**WORK INSTRUCTIONS**
Within the records below, reproduce without change the lines from the line that has "-- ==== Sys2Proof/Laws/Issue.lean" through the line that has "have hb := maskBelow_lt f n", and only those.

─── DATA FOR PROCESSING ───

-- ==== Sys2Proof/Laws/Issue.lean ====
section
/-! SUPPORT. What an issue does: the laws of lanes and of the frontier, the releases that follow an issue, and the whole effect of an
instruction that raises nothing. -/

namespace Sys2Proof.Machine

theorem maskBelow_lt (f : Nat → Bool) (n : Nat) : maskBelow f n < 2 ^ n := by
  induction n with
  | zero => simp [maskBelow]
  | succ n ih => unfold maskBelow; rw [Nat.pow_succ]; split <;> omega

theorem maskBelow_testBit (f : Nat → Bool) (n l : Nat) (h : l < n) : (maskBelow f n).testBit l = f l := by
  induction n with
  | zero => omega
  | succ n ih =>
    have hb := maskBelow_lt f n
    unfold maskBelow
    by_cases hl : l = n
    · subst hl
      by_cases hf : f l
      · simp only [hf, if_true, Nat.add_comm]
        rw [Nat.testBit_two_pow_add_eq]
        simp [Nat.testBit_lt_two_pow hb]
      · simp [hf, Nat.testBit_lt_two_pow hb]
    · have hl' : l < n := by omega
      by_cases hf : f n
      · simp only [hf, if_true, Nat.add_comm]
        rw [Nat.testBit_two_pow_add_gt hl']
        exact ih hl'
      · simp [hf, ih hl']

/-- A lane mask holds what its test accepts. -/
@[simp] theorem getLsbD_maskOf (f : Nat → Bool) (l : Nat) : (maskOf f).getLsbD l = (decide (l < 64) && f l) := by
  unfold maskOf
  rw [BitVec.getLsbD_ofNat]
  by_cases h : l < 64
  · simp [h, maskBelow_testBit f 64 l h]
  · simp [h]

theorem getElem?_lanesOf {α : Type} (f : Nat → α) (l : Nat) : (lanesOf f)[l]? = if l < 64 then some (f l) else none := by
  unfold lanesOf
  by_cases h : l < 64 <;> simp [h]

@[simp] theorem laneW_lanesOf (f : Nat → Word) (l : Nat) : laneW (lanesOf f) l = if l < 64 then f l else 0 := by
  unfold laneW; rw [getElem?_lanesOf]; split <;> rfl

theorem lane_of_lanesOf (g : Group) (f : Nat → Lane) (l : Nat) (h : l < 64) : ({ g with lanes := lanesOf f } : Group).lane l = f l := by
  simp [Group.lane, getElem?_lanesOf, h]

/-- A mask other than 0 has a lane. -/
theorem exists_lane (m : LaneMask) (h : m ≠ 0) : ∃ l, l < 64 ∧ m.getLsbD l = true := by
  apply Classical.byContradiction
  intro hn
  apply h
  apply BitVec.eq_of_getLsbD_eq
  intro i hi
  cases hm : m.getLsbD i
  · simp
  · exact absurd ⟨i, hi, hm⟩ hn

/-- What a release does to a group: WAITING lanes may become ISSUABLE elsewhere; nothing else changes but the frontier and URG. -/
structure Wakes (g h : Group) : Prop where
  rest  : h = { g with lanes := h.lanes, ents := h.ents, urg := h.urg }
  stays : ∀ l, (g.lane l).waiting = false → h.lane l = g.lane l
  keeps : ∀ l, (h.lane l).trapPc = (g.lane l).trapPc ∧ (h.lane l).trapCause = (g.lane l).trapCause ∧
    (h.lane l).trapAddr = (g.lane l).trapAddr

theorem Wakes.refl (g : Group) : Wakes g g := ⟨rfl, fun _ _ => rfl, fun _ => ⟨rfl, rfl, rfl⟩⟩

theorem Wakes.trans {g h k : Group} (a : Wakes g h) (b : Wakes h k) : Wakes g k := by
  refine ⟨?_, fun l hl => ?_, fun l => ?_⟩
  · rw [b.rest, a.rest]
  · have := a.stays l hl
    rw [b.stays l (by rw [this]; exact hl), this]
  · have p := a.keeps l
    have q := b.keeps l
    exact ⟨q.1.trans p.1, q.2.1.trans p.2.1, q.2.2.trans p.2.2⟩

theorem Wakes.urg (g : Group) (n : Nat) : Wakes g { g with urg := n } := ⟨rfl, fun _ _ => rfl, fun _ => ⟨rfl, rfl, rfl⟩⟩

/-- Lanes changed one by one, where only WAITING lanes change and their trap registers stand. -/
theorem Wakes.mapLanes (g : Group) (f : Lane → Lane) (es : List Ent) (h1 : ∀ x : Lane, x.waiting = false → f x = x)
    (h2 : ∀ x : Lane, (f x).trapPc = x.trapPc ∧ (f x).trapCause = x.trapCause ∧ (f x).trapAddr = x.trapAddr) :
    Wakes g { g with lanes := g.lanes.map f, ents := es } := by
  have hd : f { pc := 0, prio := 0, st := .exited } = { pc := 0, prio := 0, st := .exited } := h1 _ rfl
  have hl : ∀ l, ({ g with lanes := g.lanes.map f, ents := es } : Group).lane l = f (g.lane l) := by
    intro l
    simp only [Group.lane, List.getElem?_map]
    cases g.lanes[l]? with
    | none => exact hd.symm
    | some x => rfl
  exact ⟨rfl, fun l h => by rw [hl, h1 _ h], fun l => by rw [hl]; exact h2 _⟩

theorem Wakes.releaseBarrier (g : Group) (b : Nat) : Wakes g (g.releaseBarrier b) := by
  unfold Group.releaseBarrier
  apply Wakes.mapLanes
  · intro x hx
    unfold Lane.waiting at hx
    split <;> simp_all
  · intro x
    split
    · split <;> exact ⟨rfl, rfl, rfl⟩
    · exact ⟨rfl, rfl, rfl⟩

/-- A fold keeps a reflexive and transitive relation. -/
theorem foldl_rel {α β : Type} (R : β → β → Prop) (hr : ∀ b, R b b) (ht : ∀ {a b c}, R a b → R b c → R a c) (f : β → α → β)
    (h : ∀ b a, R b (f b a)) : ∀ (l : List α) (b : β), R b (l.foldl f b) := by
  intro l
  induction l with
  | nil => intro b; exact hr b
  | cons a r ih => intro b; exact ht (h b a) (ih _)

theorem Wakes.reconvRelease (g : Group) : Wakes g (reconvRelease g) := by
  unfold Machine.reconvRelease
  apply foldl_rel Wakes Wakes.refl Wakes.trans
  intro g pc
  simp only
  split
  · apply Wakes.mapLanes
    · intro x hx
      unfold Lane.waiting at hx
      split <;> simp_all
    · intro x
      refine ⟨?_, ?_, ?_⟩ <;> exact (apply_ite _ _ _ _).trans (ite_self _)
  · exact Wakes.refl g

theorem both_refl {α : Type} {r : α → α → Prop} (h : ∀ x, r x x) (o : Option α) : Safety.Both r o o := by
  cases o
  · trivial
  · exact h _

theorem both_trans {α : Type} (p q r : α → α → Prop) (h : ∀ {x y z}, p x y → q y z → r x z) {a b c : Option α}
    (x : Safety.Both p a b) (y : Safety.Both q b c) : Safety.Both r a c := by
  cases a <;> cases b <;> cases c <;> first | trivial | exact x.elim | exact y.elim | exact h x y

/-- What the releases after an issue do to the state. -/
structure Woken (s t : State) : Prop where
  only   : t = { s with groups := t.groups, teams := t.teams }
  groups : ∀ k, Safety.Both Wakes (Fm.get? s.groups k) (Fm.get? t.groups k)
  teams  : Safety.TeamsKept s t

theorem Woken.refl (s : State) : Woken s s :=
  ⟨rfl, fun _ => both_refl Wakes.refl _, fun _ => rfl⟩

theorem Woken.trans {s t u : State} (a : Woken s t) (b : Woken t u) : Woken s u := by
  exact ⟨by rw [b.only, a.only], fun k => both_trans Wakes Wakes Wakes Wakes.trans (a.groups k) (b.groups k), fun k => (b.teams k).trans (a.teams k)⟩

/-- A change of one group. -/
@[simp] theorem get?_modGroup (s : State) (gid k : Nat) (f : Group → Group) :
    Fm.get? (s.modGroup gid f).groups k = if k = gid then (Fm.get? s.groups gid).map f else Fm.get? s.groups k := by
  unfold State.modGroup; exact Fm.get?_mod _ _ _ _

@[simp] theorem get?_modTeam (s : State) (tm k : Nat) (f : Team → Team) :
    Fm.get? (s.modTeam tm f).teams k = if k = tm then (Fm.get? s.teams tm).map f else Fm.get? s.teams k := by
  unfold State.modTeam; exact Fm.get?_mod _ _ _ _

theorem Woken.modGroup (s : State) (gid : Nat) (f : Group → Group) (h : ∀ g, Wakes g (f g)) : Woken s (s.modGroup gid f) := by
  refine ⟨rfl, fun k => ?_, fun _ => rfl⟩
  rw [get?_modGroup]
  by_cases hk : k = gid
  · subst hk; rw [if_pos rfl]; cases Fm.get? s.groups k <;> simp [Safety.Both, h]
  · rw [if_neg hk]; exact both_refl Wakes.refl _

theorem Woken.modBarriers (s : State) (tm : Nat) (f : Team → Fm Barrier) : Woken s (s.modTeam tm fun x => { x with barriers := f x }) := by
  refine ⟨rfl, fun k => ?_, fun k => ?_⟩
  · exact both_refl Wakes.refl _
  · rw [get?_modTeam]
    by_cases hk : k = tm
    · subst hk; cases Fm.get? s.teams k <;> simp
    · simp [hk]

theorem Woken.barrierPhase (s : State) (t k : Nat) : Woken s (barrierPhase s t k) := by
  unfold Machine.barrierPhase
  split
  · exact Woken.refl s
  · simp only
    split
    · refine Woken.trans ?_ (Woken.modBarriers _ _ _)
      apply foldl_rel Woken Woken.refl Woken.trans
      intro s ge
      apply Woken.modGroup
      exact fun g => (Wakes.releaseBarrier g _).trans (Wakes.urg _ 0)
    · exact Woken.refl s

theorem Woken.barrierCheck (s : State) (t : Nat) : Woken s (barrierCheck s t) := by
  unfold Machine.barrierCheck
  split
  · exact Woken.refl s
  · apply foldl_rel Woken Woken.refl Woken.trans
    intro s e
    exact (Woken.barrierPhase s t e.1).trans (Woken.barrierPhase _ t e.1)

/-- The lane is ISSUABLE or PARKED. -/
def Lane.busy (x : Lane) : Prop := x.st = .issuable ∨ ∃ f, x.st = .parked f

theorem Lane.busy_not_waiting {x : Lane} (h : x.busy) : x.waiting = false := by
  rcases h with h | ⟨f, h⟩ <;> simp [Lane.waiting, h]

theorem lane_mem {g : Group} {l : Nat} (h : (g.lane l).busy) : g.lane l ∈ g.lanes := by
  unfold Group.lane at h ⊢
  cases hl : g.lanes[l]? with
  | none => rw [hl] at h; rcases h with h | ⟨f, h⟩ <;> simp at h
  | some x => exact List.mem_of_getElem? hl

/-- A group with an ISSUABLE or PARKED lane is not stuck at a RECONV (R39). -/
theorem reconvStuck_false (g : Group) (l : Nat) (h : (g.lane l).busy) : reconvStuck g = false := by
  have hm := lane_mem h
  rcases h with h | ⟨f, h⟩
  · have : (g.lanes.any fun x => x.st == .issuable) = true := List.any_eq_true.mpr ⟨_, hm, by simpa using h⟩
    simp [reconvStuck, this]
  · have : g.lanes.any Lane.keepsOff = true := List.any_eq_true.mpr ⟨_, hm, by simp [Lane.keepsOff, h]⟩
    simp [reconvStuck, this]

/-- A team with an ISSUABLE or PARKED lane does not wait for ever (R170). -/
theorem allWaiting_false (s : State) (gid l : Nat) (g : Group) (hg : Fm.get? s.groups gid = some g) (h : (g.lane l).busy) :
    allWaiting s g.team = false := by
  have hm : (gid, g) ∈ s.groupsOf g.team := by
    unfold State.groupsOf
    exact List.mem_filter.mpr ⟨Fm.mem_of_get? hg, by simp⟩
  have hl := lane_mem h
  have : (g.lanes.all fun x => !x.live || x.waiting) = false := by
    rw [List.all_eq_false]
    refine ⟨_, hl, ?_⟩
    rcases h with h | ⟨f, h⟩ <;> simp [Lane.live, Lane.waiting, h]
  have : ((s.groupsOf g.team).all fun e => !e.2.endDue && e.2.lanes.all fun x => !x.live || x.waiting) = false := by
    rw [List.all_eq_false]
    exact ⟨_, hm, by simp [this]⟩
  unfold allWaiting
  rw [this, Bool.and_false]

───
─── DATA FOR PROCESSING ───

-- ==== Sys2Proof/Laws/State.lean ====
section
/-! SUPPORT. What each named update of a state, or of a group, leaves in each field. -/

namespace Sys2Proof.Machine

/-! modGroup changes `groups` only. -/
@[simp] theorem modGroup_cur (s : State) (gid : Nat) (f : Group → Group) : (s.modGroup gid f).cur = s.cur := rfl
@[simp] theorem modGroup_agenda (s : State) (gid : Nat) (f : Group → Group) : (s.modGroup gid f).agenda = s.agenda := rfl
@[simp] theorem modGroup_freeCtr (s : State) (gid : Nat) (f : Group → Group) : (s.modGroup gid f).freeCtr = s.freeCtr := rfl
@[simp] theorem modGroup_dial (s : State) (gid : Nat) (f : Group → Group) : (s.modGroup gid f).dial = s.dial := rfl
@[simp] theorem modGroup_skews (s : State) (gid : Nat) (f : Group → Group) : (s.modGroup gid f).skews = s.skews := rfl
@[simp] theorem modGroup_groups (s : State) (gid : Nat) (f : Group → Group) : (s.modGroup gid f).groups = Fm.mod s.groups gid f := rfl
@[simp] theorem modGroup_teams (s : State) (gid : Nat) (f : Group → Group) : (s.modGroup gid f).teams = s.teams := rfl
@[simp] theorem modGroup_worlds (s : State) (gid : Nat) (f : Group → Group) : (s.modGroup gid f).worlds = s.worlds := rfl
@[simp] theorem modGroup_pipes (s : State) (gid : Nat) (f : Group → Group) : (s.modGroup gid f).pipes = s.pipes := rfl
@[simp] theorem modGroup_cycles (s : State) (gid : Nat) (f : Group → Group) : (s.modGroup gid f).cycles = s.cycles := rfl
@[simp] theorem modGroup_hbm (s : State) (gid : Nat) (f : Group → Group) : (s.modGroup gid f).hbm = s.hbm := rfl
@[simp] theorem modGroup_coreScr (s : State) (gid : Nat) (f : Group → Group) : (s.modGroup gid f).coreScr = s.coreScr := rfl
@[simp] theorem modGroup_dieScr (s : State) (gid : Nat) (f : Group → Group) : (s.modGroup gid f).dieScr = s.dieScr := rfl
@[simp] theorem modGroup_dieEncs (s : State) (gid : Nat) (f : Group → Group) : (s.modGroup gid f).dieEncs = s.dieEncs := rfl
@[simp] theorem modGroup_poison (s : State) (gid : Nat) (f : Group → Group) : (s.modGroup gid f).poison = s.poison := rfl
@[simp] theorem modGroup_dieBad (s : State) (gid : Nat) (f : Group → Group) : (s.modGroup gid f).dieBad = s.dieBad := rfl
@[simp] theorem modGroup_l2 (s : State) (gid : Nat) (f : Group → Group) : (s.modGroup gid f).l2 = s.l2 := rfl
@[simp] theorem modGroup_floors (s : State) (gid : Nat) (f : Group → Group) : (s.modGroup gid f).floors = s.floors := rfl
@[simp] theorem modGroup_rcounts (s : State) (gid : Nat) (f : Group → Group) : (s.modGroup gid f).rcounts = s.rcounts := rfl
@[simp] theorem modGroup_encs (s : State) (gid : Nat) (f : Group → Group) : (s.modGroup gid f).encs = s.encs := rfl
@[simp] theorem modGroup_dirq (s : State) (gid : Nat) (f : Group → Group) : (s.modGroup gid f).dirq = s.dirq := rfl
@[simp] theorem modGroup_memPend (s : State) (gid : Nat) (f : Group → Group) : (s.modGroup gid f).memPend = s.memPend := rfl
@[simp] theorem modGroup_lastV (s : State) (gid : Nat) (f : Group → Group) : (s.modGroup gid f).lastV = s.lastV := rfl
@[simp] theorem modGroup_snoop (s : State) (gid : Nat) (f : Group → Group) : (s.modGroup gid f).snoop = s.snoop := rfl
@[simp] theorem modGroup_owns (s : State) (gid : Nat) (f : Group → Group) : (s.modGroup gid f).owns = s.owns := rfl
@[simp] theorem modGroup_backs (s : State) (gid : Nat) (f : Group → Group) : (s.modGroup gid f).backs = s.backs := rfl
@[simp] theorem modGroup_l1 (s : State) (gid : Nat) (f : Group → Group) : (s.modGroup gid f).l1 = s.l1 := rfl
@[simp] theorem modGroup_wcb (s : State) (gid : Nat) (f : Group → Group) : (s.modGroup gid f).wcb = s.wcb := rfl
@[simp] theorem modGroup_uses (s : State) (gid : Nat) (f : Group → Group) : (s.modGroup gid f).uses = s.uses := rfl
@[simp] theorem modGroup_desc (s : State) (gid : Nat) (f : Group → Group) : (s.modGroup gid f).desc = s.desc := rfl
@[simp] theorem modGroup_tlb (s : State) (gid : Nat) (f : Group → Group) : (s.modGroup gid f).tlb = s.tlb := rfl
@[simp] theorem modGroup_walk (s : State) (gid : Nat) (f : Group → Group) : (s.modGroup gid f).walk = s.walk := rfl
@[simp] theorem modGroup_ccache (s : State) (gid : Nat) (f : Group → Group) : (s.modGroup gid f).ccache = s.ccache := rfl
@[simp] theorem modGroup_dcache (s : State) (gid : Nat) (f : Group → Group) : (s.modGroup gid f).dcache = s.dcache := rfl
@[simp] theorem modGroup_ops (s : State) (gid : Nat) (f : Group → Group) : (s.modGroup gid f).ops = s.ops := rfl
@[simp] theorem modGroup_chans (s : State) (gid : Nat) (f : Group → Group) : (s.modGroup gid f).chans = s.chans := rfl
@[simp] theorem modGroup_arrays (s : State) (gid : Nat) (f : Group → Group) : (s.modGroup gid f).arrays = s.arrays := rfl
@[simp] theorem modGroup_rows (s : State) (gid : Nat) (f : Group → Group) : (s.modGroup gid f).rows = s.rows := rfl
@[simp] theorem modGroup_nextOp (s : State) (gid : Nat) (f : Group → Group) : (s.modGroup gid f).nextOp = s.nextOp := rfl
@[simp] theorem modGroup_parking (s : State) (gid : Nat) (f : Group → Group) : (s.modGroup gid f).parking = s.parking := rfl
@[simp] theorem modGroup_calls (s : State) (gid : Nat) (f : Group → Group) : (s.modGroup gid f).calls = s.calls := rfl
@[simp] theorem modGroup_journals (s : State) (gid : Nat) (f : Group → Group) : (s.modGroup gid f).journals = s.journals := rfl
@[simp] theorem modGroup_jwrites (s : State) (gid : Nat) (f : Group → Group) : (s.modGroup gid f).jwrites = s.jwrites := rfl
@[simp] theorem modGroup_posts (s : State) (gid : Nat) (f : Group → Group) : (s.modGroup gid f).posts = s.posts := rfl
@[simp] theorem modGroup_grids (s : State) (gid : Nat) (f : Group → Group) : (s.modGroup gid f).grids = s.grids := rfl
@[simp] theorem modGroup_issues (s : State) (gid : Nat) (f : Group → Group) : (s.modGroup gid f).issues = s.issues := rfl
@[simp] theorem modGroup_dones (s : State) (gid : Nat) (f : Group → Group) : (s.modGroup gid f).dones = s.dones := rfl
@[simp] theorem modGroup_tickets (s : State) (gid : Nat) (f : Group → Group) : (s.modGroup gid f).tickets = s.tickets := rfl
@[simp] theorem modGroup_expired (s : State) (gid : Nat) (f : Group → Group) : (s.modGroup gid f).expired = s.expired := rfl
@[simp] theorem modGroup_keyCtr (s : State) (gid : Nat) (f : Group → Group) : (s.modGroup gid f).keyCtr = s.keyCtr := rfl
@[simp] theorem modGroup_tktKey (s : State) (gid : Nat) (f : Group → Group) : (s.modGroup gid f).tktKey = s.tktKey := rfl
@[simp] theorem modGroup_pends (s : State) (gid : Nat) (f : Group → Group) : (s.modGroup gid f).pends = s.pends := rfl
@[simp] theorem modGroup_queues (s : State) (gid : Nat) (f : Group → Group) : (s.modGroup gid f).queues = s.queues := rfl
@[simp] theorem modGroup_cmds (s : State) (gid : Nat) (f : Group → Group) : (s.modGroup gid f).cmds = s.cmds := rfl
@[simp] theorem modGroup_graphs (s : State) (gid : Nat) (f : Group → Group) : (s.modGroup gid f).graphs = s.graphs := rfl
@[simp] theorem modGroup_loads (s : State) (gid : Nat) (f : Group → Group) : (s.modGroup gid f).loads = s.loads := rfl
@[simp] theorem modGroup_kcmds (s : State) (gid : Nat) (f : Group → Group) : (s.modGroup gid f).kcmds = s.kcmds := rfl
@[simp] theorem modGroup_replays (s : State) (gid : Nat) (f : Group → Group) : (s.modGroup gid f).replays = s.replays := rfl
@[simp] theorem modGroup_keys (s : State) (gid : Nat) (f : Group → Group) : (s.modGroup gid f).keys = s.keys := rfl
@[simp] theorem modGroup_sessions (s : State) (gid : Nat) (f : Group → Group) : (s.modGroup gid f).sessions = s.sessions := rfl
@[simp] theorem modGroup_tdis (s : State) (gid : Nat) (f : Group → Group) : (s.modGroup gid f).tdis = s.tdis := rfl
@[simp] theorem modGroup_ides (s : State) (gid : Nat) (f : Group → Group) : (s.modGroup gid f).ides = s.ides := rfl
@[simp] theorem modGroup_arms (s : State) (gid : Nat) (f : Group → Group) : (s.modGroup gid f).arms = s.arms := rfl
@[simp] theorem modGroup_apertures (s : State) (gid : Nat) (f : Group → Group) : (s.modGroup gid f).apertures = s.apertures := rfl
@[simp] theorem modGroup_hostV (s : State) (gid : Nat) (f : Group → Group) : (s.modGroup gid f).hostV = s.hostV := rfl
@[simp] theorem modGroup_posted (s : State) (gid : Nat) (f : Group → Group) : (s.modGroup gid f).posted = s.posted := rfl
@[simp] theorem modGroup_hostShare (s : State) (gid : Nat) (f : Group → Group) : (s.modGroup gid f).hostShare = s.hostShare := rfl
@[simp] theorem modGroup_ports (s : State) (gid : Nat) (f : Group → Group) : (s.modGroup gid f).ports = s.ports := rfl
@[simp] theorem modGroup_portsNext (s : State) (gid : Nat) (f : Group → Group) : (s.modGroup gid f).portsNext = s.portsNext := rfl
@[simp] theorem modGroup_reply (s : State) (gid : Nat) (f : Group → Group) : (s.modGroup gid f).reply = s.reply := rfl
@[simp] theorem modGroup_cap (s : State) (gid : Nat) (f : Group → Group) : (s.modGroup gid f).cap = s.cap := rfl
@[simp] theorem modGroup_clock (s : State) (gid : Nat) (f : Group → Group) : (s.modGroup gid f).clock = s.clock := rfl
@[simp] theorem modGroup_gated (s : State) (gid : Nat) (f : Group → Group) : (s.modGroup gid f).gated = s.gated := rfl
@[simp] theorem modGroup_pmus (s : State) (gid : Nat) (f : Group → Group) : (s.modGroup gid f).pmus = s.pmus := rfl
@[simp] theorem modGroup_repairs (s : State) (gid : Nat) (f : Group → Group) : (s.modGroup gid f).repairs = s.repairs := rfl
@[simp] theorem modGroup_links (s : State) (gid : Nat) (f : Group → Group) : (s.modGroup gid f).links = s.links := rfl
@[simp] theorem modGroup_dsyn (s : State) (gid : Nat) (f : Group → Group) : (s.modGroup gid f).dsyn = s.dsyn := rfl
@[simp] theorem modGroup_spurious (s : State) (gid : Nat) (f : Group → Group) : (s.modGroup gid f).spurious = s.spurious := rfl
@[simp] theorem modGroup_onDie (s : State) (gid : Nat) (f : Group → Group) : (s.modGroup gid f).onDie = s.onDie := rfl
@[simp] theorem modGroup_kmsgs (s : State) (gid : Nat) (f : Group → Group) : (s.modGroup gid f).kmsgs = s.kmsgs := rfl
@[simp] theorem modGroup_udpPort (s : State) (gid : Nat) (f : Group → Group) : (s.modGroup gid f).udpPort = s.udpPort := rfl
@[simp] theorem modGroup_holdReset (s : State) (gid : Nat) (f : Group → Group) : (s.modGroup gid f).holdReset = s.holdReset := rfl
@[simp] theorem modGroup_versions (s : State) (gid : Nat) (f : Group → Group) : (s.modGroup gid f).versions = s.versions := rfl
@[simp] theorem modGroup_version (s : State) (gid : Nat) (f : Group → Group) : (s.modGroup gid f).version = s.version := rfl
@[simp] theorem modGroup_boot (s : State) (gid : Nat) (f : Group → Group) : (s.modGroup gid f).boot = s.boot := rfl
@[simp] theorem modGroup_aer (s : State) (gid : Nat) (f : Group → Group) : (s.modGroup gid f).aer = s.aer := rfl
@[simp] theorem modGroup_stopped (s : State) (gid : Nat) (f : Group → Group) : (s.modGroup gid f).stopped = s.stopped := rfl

───
─── DATA FOR PROCESSING ───

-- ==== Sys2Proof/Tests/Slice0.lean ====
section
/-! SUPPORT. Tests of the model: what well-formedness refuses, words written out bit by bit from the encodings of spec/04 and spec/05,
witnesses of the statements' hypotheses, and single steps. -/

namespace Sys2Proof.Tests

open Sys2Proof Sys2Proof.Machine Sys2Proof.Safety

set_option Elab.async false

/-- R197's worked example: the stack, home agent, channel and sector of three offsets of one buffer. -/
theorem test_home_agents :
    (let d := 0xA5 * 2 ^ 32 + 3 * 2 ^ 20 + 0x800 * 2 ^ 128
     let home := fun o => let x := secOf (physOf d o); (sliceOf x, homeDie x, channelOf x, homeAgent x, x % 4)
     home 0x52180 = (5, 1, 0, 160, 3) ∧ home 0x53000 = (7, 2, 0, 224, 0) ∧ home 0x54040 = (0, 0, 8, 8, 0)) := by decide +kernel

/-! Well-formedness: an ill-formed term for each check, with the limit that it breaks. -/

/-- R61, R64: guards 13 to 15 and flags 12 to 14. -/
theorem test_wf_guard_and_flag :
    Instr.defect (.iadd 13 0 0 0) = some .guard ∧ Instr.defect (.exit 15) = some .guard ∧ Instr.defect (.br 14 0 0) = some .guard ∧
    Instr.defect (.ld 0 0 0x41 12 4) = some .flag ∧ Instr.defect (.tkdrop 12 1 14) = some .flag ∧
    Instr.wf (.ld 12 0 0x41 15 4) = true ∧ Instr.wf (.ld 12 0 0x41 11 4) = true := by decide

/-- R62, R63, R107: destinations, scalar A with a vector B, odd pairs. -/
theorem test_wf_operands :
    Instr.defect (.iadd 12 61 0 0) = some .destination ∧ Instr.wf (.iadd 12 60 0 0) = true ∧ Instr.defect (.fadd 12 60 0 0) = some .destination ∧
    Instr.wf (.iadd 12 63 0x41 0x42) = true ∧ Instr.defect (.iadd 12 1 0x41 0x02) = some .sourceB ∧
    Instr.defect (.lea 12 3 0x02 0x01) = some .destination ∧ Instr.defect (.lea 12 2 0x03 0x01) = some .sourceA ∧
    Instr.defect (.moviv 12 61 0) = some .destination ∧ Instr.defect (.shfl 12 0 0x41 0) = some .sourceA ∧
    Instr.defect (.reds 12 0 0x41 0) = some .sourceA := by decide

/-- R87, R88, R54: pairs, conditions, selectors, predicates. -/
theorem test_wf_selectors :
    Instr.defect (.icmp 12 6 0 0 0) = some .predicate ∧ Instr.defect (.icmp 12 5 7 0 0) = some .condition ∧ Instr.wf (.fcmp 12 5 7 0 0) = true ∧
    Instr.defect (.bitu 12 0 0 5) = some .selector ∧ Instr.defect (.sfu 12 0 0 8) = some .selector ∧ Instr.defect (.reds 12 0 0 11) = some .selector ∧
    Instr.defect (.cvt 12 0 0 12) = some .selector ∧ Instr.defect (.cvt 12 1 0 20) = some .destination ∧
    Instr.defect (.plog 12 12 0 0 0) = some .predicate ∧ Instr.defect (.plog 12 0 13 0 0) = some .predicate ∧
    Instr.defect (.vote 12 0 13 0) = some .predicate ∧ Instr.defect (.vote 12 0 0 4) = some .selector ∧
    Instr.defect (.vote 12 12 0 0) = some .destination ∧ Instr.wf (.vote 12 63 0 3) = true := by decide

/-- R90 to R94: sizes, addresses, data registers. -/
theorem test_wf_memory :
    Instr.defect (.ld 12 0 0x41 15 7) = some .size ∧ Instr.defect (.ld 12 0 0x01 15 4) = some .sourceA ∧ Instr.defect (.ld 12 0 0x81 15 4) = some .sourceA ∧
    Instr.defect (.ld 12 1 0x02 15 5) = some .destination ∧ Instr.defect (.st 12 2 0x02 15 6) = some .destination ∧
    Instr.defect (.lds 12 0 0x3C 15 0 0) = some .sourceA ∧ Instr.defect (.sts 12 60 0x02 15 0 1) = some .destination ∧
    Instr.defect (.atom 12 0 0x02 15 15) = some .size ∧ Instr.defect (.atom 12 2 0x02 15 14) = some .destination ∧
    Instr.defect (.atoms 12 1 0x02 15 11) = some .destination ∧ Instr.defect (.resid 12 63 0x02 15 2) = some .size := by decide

───

**REPLY**
-- ==== Sys2Proof/Laws/Issue.lean ====
section
/-! SUPPORT. What an issue does: the laws of lanes and of the frontier, the releases that follow an issue, and the whole effect of an
instruction that raises nothing. -/

namespace Sys2Proof.Machine

theorem maskBelow_lt (f : Nat → Bool) (n : Nat) : maskBelow f n < 2 ^ n := by
  induction n with
  | zero => simp [maskBelow]
  | succ n ih => unfold maskBelow; rw [Nat.pow_succ]; split <;> omega

theorem maskBelow_testBit (f : Nat → Bool) (n l : Nat) (h : l < n) : (maskBelow f n).testBit l = f l := by
  induction n with
  | zero => omega
  | succ n ih =>
    have hb := maskBelow_lt f n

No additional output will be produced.